Data listing:

.....

-- ==== Sys2Proof/Tests/Slice0.lean ====
section
/-! SUPPORT. The model's own tests: ill-formed terms refused, words of the spec decoded, vectors of
spec/95_test_vectors.md run for one step, and for every statement with hypotheses a state that meets them. -/

namespace Sys2Proof.Tests

open Sys2Proof Sys2Proof.Machine

/-! ### The small machine of spec/95_test_vectors.md section 0 -/

/-- Parameters with `S = 2`, `TXF_DEPTH = 4`, rising edges. -/
def small (a : Nat) (dpc : BitVec 16) (rescan : Bool) : Params :=
  ⟨a, rescan, 2, dpc, 1, 4, .rising, 0, 0, 0#32⟩

/-- The machine after reset with `A = 4`, `DIRECT_PULSE_CYCLES = 3`. -/
def base : State := State.resetWith (small 4 3 false)

/-- The machine after reset with `A = 2`. -/
def base2 : State := State.resetWith (small 2 3 false)

/-- The next state, `s` itself where there is none. -/
def nextOf (i : Instr) (s : State) : State :=
  match exec i s with
  | .next t => t
  | .fault _ => s
  | .refused _ => s

/-- The instruction answers a next state with this response. -/
def answers (i : Instr) (s : State) (resp : Resp) (rdata : Word) : Bool :=
  match exec i s with
  | .next t => t.out.reply == some ⟨resp, rdata⟩
  | .fault _ => false
  | .refused _ => false

/-- A cycle with no input. -/
def quiet : CycleIn := idleInput false

/-! ### WellFormed refuses -/

theorem test_wf_reserved_read_misaligned : Instr.wf (.rdReserved 0x011#12) = false := by decide
theorem test_wf_reserved_read_own_row : Instr.wf (.rdReserved 0x098#12) = false := by decide
theorem test_wf_reserved_read_pattern : Instr.wf (.rdReserved 0x17C#12) = false := by decide
theorem test_wf_reserved_write_misaligned : Instr.wf (.wrReserved 0x006#12 0#32) = false := by decide
theorem test_wf_reserved_write_own_row : Instr.wf (.wrReserved 0x044#12 0#32) = false := by decide
theorem test_wf_reserved_write_pattern : Instr.wf (.wrReserved 0x100#12 0#32) = false := by decide
theorem test_wf_bus_error_legal : Instr.wf (.busError false 0x000#12 2#2 0#32) = false := by decide

/-! ### Words written out from R89, R94, R95, R97: `off` in bits 11:0, `we` in bit 12; the model's frame puts
`wdata` from bit 16 and the port tags from bit 48 -/

theorem test_decode_rdQData : decodeTableWord 16 0b0_0000_0000_0000 = some .rdQData := by decide
theorem test_decode_rdQLevel : decodeTableWord 16 0b0_0000_0000_0100 = some .rdQLevel := by decide
theorem test_decode_rdQCapacity : decodeTableWord 16 0b0_0000_0000_1000 = some .rdQCapacity := by decide
theorem test_decode_rdQStatus : decodeTableWord 16 0b0_0000_0000_1100 = some .rdQStatus := by decide
theorem test_decode_wrQStatus :
    decodeTableWord 48 0x0000_0004_100C = some (.wrQStatus 4#32) := by decide
theorem test_decode_rdDetPatLen : decodeTableWord 16 0b0_0000_0100_0000 = some .rdDetPatLen := by decide
theorem test_decode_wrDetPatLen :
    decodeTableWord 48 0x0000_0080_1040 = some (.wrDetPatLen 128#32) := by decide
theorem test_decode_wrDetCommit :
    decodeTableWord 48 0x0000_0001_1044 = some (.wrDetCommit 1#32) := by decide
theorem test_decode_rdDetStatus : decodeTableWord 16 0b0_0000_0100_1000 = some .rdDetStatus := by decide
theorem test_decode_rdDetRxcount :
    decodeTableWord 16 0b0_0000_0100_1100 = some .rdDetRxcount := by decide
/-- BUS-15: `k = off[6:2]`. -/
theorem test_decode_rdDetPatWord :
    decodeTableWord 16 0b0_0001_0111_1100 = some (.rdDetPatWord 31#5) := by decide
theorem test_decode_wrDetPatWord :
    decodeTableWord 48 0x6362_6161_1104 = some (.wrDetPatWord 1#5 0x63626161#32) := by decide
theorem test_decode_rdSeqCtrl : decodeTableWord 16 0b0_0000_1000_0000 = some .rdSeqCtrl := by decide
theorem test_decode_wrSeqCtrl :
    decodeTableWord 48 0x0000_0006_1080 = some (.wrSeqCtrl 6#32) := by decide
theorem test_decode_wrSeqTxf :
    decodeTableWord 48 0x0000_0064_1084 = some (.wrSeqTxf 100#32) := by decide
theorem test_decode_rdSeqStatus : decodeTableWord 16 0b0_0000_1000_1000 = some .rdSeqStatus := by decide
theorem test_decode_wrSeqIrqClr :
    decodeTableWord 48 0x0000_0001_108C = some (.wrSeqIrqClr 1#32) := by decide
theorem test_decode_rdSeqDelay : decodeTableWord 16 0b0_0000_1001_0000 = some .rdSeqDelay := by decide
theorem test_decode_rdSeqWidth : decodeTableWord 16 0b0_0000_1001_0100 = some .rdSeqWidth := by decide
theorem test_decode_rdSeqCount : decodeTableWord 16 0b0_0000_1001_1000 = some .rdSeqCount := by decide
/-- BUS-8: `DET_COMMIT` has no read row. -/
theorem test_decode_rdReserved :
    decodeTableWord 16 0b0_0000_0100_0100 = some (.rdReserved 0x044#12) := by decide
/-- BUS-7: `Q_CAPACITY` has no write row. -/
theorem test_decode_wrReserved :
    decodeTableWord 48 0xFFFF_FFFF_1008 = some (.wrReserved 0x008#12 0xFFFFFFFF#32) := by decide
/-- BUS-3. -/
theorem test_decode_busError_misaligned :
    decodeTableWord 16 0b0_0000_0000_0010 = some (.busError false 0x002#12 2#2 0#32) := by decide
/-- BUS-5: `size = 3`; the frame's bits 51:50 are `size XOR 2`. -/
theorem test_decode_busError_size :
    decodeTableWord 64 0x0004_0000_0000_0000 = some (.busError false 0x000#12 3#2 0#32) := by decide
theorem test_decode_rxByte : decodeTableWord 64 0x0001_0000_0000_0174 = some (.rxByte 0x74#8) := by decide
theorem test_decode_edgeSample :
    decodeTableWord 64 0x0002_0000_0000_0001 = some (.edgeSample true) := by decide
theorem test_decode_rst : decodeTableWord 64 0x0003_0000_0000_0001 = some .rst := by decide
theorem test_decode_stray_bit : decodeTableWord 16 0x2000 = none := by decide
theorem test_decode_truncated : decode [0x00#8, 0x00#8] = .error .truncated := by rfl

.....

Your assignment:
Look above for the line with "theorem test_decode_rdQStatus : decodeTableWord" and the line with "decodeTableWord 48 0x0000_0064_1084". Write out those two lines and all the lines between them, exactly, and no others.

Result:
theorem test_decode_rdQStatus : decodeTableWord 16 0b0_0000_0000_1100 = some .rdQStatus := by decide
theorem test_decode_wrQStatus :
    decodeTableWord 48 0x0000_0004_100C = some (.wrQStatus 4#32) := by decide
theorem test_decode_rdDetPatLen : decodeTableWord 16 0b0_0000_0100_0000 = some .rdDetPatLen := by decide
theorem test_decode_wrDetPatLen :
    decodeTableWord 48 0x0000_0080_1040 = some (.wrDetPatLen 128#32) := by decide
theorem test_decode_wrDetCommit :
    decodeTableWord 48 0x0000_0001_1044 = some (.wrDetCommit 1#32) := by decide
theorem test_decode_rdDetStatus : decodeTableWord 16 0b0_0000_0100_1000 = some .rdDetStatus := by decide
theorem test_decode_rdDetRxcount :
    decodeTableWord 16 0b0_0000_0100_1100 = some .rdDetRxcount := by decide
/-- BUS-15: `k = off[6:2]`. -/
theorem test_decode_rdDetPatWord :
    decodeTableWord 16 0b0_0001_0111_1100 = some (.rdDetPatWord 31#5) := by decide
theorem test_decode_wrDetPatWord :
    decodeTableWord 48 0x6362_6161_1104 = some (.wrDetPatWord 1#5 0x63626161#32) := by decide
theorem test_decode_rdSeqCtrl : decodeTableWord 16 0b0_0000_1000_0000 = some .rdSeqCtrl := by decide
theorem test_decode_wrSeqCtrl :
    decodeTableWord 48 0x0000_0006_1080 = some (.wrSeqCtrl 6#32) := by decide
theorem test_decode_wrSeqTxf :
    decodeTableWord 48 0x0000_0064_1084 = some (.wrSeqTxf 100#32) := by decide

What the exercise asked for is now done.